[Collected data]

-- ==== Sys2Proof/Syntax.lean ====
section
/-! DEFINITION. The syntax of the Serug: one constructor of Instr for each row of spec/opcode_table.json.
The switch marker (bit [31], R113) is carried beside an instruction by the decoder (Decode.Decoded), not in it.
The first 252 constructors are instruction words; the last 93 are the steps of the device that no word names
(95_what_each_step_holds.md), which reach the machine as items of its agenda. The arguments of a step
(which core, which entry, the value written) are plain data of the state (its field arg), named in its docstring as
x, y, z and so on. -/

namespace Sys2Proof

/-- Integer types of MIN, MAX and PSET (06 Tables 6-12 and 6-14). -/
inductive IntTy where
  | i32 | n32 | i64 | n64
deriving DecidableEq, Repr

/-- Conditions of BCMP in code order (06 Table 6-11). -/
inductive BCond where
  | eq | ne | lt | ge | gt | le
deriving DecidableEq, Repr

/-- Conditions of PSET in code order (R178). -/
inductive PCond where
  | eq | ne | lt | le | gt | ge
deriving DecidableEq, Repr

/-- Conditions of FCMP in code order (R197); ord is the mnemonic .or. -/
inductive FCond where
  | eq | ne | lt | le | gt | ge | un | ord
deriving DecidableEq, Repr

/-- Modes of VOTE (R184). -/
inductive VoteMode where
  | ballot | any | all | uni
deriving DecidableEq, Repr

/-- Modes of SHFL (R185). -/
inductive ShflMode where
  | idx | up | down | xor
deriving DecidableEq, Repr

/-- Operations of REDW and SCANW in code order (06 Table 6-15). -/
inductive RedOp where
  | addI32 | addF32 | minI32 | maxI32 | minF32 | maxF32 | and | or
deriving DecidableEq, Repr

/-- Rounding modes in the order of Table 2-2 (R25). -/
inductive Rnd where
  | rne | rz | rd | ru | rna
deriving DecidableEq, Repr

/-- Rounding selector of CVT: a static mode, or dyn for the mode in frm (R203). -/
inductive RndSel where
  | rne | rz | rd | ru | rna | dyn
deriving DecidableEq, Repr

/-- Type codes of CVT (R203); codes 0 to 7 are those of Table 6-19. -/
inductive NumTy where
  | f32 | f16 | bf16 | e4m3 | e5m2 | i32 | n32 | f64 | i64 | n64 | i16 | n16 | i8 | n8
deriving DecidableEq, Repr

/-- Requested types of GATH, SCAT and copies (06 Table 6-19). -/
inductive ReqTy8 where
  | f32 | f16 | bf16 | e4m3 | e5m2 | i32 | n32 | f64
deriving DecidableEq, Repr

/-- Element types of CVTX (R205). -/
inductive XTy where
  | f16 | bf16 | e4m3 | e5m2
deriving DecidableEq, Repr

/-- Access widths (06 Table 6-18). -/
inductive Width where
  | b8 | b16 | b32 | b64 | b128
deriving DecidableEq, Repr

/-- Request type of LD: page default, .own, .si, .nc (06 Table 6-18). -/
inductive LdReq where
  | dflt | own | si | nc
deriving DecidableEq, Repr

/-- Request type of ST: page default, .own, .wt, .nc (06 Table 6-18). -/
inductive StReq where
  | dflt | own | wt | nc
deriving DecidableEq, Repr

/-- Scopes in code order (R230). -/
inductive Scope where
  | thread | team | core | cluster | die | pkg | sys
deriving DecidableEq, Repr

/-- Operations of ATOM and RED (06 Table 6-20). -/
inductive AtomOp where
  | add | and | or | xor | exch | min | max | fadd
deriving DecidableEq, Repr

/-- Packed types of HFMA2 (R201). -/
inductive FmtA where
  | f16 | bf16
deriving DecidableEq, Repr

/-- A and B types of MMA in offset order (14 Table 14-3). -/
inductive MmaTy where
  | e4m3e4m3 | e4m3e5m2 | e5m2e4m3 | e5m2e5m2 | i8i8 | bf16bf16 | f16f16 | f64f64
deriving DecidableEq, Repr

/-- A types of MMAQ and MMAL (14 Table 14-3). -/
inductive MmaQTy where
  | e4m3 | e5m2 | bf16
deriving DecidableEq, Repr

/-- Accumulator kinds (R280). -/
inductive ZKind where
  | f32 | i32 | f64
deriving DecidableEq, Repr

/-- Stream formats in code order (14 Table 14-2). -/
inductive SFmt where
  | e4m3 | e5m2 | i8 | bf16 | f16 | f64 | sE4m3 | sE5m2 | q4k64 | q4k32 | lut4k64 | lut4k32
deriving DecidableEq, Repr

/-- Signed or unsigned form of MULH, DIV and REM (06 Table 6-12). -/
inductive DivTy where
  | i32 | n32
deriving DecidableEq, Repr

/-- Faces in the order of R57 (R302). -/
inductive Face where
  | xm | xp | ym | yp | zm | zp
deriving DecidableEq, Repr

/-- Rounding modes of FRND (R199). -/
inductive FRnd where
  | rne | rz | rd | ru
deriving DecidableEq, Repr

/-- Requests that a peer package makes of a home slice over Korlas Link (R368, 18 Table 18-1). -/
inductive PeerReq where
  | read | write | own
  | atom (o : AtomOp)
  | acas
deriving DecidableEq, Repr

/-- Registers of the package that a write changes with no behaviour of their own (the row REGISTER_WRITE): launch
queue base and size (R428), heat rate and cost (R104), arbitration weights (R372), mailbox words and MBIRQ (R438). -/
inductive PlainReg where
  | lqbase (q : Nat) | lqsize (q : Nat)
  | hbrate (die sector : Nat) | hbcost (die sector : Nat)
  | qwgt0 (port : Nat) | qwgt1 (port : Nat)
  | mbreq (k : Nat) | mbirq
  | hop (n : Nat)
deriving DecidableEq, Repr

### What the task requires
Repeat word for word the lines above that run from the line containing "inductive PCond where" through the line containing "inductive MmaTy where", both ends included, and nothing else.

### Solution to this exercise
inductive PCond where
  | eq | ne | lt | le | gt | ge
deriving DecidableEq, Repr

/-- Conditions of FCMP in code order (R197); ord is the mnemonic .or. -/
inductive FCond where
  | eq | ne | lt | le | gt | ge | un | ord
deriving DecidableEq, Repr

/-- Modes of VOTE (R184). -/
inductive VoteMode where
  | ballot | any | all | uni
deriving DecidableEq, Repr

/-- Modes of SHFL (R185). -/
inductive ShflMode where
  | idx | up | down | xor
deriving DecidableEq, Repr

/-- Operations of REDW and SCANW in code order (06 Table 6-15). -/
inductive RedOp where
  | addI32 | addF32 | minI32 | maxI32 | minF32 | maxF32 | and | or
deriving DecidableEq, Repr

/-- Rounding modes in the order of Table 2-2 (R25). -/
inductive Rnd where
  | rne | rz | rd | ru | rna
deriving DecidableEq, Repr

/-- Rounding selector of CVT: a static mode, or dyn for the mode in frm (R203). -/
inductive RndSel where
  | rne | rz | rd | ru | rna | dyn
deriving DecidableEq, Repr

/-- Type codes of CVT (R203); codes 0 to 7 are those of Table 6-19. -/
inductive NumTy where
  | f32 | f16 | bf16 | e4m3 | e5m2 | i32 | n32 | f64 | i64 | n64 | i16 | n16 | i8 | n8
deriving DecidableEq, Repr

/-- Requested types of GATH, SCAT and copies (06 Table 6-19). -/
inductive ReqTy8 where
  | f32 | f16 | bf16 | e4m3 | e5m2 | i32 | n32 | f64
deriving DecidableEq, Repr

/-- Element types of CVTX (R205). -/
inductive XTy where
  | f16 | bf16 | e4m3 | e5m2
deriving DecidableEq, Repr

/-- Access widths (06 Table 6-18). -/
inductive Width where
  | b8 | b16 | b32 | b64 | b128
deriving DecidableEq, Repr

/-- Request type of LD: page default, .own, .si, .nc (06 Table 6-18). -/
inductive LdReq where
  | dflt | own | si | nc
deriving DecidableEq, Repr

/-- Request type of ST: page default, .own, .wt, .nc (06 Table 6-18). -/
inductive StReq where
  | dflt | own | wt | nc
deriving DecidableEq, Repr

/-- Scopes in code order (R230). -/
inductive Scope where
  | thread | team | core | cluster | die | pkg | sys
deriving DecidableEq, Repr

/-- Operations of ATOM and RED (06 Table 6-20). -/
inductive AtomOp where
  | add | and | or | xor | exch | min | max | fadd
deriving DecidableEq, Repr

/-- Packed types of HFMA2 (R201). -/
inductive FmtA where
  | f16 | bf16
deriving DecidableEq, Repr

/-- A and B types of MMA in offset order (14 Table 14-3). -/
inductive MmaTy where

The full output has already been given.